Paper/print is different. I get a book and I devour it. I’m hungry for more. Which is why I think e-readers are growing in popularity. Similar concept. Helps us focus on what’s in front of us, not everything around us.
Betty Atkins Dominguez says
Sometimes yes and sometimes no, well, mostly yes, that is when reading a paper book, I tend to skip
then again, makes it hard to edit a hard copy of someone’s manuscript, much prefer editing on-screen
so, what was the question?
Gabrielle says
Nope. I still read books easily. I’m actually reading “Atonement” right now, which is as unbloglike as possible. It has the rare effect of making me love the book and not like a single character. (Robbie’s all right, but that’s just because James McAvoy plays him in the movie.)
Anonymous says
After spending the last year spending much of my time doing internet research and writing, I’m finding it very hard to pick up a book and start reading it. It’s the first time in my life that I’m not “always reading a book;” but the worst evidence of this trend is what I see in my two teenagers, once avid book readers and now glued to their computer screens for their social lives, homework, entertainment… I think it’s a really huge problem.
spyscribbler says
Yes, yes, YES! Not only has it changed my reading, but because I write fiction to be read on the internet, I’ve noticed that my voice has become … internet-y.

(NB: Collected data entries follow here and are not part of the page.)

-- ==== Sys2Proof/Machine/Dispatch.lean ====
section
/-! DEFINITION. One arm per instruction. -/

namespace Sys2Proof.Machine

def exec (i : Instr) (s : State) : Host.Outcome State Fault Refusal :=
  match i with
  | .readReg loc => Sys2Proof.Machine.execReadReg loc s
  | .readEeprom loc => Sys2Proof.Machine.execReadEeprom loc s
  | .writeReg loc byte => Sys2Proof.Machine.execWriteReg loc byte s
  | .writeEeprom loc byte => Sys2Proof.Machine.execWriteEeprom loc byte s
  | .shortPush => Sys2Proof.Machine.execShortPush s
  | .longPush => Sys2Proof.Machine.execLongPush s
  | .probe => Sys2Proof.Machine.execProbe s
  | .respSuccess v => Sys2Proof.Machine.execRespSuccess v s
  | .respDevTimeout x => Sys2Proof.Machine.execRespDevTimeout x s
  | .respDevChecksum x => Sys2Proof.Machine.execRespDevChecksum x s
  | .respDevUnrecognized x => Sys2Proof.Machine.execRespDevUnrecognized x s
  | .respDevNoReply x => Sys2Proof.Machine.execRespDevNoReply x s
  | .respDevReplyError x => Sys2Proof.Machine.execRespDevReplyError x s
  | .respDevOther code x => Sys2Proof.Machine.execRespDevOther code x s
  | .respProbeOk => Sys2Proof.Machine.execRespProbeOk s

end Sys2Proof.Machine
end

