theorem Applied.gCnt_written (hne : t.gCnt ≠ s.gCnt) : (∃ sel l d, e = .start sel l d) ∨ e = .tick ∨ e = .reset := by
  cases h with
  | start => exact .inl ⟨_, _, _, rfl⟩
  | tickIdle | tickTimeout | tickGuard | tickOk | tickRead | tickSettle => exact .inr (.inl rfl)
  | reset => exact .inr (.inr rfl)
  | cfgWait | txDone | txIncomplete | txPart | txErr | rxOk | rxDev | rxProbe | rxIncomplete | rxPart | rxErr =>
    exact absurd rfl hne

theorem Applied.sCnt_written (hne : t.sCnt ≠ s.sCnt) :
    (∃ k, e = .txAns k) ∨ (e = .tick ∧ s.phase = .settle) ∨ e = .reset := by
  cases h with
  | txDone => exact .inl ⟨_, rfl⟩
  | tickSettle hp => exact .inr (.inl ⟨rfl, hp⟩)
  | reset => exact .inr (.inr rfl)
  | start | cfgWait | txIncomplete | txPart | txErr | rxOk | rxDev | rxProbe | rxIncomplete | rxPart | rxErr | tickIdle
  | tickTimeout | tickGuard | tickOk | tickRead => exact absurd rfl hne

/-- CUR_OP, FR and RX_LEN are latched by START and stay for the whole operation (R22, R23, R25). -/
theorem Applied.request_kept :
    (∃ sel l d, e = .start sel l d) ∨ e = .reset ∨ (t.curOp = s.curOp ∧ t.fr = s.fr ∧ t.rxLen = s.rxLen) := by
  cases h with
  | start => exact .inl ⟨_, _, _, rfl⟩
  | reset => exact .inr (.inl rfl)
  | cfgWait | txDone | txIncomplete | txPart | txErr | rxOk | rxDev | rxProbe | rxIncomplete | rxPart | rxErr | tickIdle
  | tickTimeout | tickGuard | tickOk | tickRead | tickSettle => exact .inr (.inr ⟨rfl, rfl, rfl⟩)

theorem Applied.request_written (hne : t.curOp ≠ s.curOp ∨ t.fr ≠ s.fr ∨ t.rxLen ≠ s.rxLen) :
    (∃ sel l d, e = .start sel l d) ∨ e = .reset := by
  rcases h.request_kept with hstart | hreset | ⟨hop, hfr, hlen⟩
  · exact .inl hstart
  · exact .inr hreset
  · rcases hne with hne | hne | hne
    · exact absurd hop hne
    · exact absurd hfr hne
    · exact absurd hlen hne

theorem Applied.txOff_written (hne : t.txOff ≠ s.txOff) :
    (∃ sel l d, e = .start sel l d) ∨ (∃ k, e = .txAns k) ∨ e = .reset := by
  cases h with
  | start => exact .inl ⟨_, _, _, rfl⟩
  | txDone | txIncomplete | txPart => exact .inr (.inl ⟨_, rfl⟩)
  | reset => exact .inr (.inr rfl)
  | cfgWait | txErr | rxOk | rxDev | rxProbe | rxIncomplete | rxPart | rxErr | tickIdle | tickTimeout | tickGuard
  | tickOk | tickRead | tickSettle => exact absurd rfl hne

theorem Applied.rb_written (hne : t.rb ≠ s.rb) : (∃ bs, e = .rxAns bs) ∨ e = .reset := by
  cases h with
  | rxOk | rxDev | rxProbe | rxIncomplete | rxPart => exact .inl ⟨_, rfl⟩
  | reset => exact .inr rfl
  | start | cfgWait | txDone | txIncomplete | txPart | txErr | rxErr | tickIdle | tickTimeout | tickGuard | tickOk
  | tickRead | tickSettle => exact absurd rfl hne

theorem Applied.rxCnt_written (hne : t.rxCnt ≠ s.rxCnt) :
    (∃ sel l d, e = .start sel l d) ∨ (e = .tick ∧ s.phase = .settle) ∨ (∃ bs, e = .rxAns bs) ∨ e = .reset := by
  cases h with
  | start => exact .inl ⟨_, _, _, rfl⟩
  | tickRead hp => exact .inr (.inl ⟨rfl, hp⟩)
  | rxOk | rxDev | rxProbe | rxIncomplete | rxPart => exact .inr (.inr (.inl ⟨_, rfl⟩))
  | reset => exact .inr (.inr (.inr rfl))
  | cfgWait | txDone | txIncomplete | txPart | txErr | rxErr | tickIdle | tickTimeout | tickGuard | tickOk
  | tickSettle => exact absurd rfl hne
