-- ==== Sys2Proof/Machine/Flags.lean ====
section
/-! DEFINITION. The derived status outputs (R35, R90). The core has no carry, zero, sign or overflow
flag and no condition code, and no micro-operation writes a flag (R25). -/

namespace Sys2Proof.Machine

/-- The phase of an `op` code (R35); `op` 10 to 15 occur in no row. -/
def phaseOf (op : BitVec 4) : Option Phase :=
  match op.toNat with
  | 0 => some .init
  | 1 => some .padding
  | 2 | 3 | 4 | 5 | 6 => some .perBlockProcessing
  | 7 | 8 => some .done
  | 9 => some .fault
  | _ => none

/-- The `PHASE` codes (R90). -/
def phaseCode : Phase → BitVec 3
  | .init => 0
  | .padding => 1
  | .perBlockProcessing => 2
  | .done => 3
  | .fault => 4

/-- The `ERR` codes (R90, R211). -/
def errorCode : ErrorKind → BitVec 2
  | .noError => 0
  | .lengthOverflow => 1

/-- `PHASE`, a function of `UOP.op` (R35). -/
def State.phase (s : State) : Option Phase := phaseOf (opOf s.uop)

/-- `busy`: 1 for the `op` codes of `PAD` to `DIGEST` (R35). -/
def State.busy (s : State) : Bool := decide (1 ≤ (opOf s.uop).toNat) && decide ((opOf s.uop).toNat ≤ 7)

/-- `done`: 1 for `HALT` only (R35). -/
def State.done (s : State) : Bool := decide (opOf s.uop = Op.halt)

/-- `fault`: 1 for `FHALT` only (R35). -/
def State.fault (s : State) : Bool := decide (opOf s.uop = Op.fhalt)

end Sys2Proof.Machine
end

Short paragraphs. Short sentences. Fewer commas.
I was actually wondering: do you find paragraphs are getting shorter in the submissions you receive? Is the internet affecting writing style, too?
Gail says
I’m not sure this is what you meant — I still read only paper — but oh, my goodness, my ability to buy obscure books for myself and to find the books I loved as a child for my children to read is easy as pie now. Where I used to have to track them down by phone in used bookstores all over the country and pay a fortune to have them sent to me, I google them now and Amazon sends them to me for pennies.
Bethanne says
I just read my seventh Brenda Joyce book in 10 days… so no. I don’t think so.
Will I read an article online when there are pictures to suffice? NO!
Icarus says
I don’t find that remotely accurate for me.
Lisa says
The screen vs the page issue is complicated by what else besides letters are on either screen or page. As I write this, I notice the computer dock and the bookmark toolbar running across and up and down my screen with all the various icons involved. Then the actual website, with tiny photos and different colors and symbols. Different categories and types of information – some I expect and want to see, some of which are irrelevant and need to be ignored.
No wonder it’s difficult for some people to concentrate and not skim or jump around the screen. I read a great deal of short fiction online, but nothing will ever replace having a book in my hand, and the tactile pleasure of turning a page. It is also relaxing for the reason the computer screen is agitating – generally speaking, the only things on a paper page are letters and occasional numbers. It’s easier to settle down, to concentrate – you aren’t required to make sense of anything that appears unexpected on the computer screen.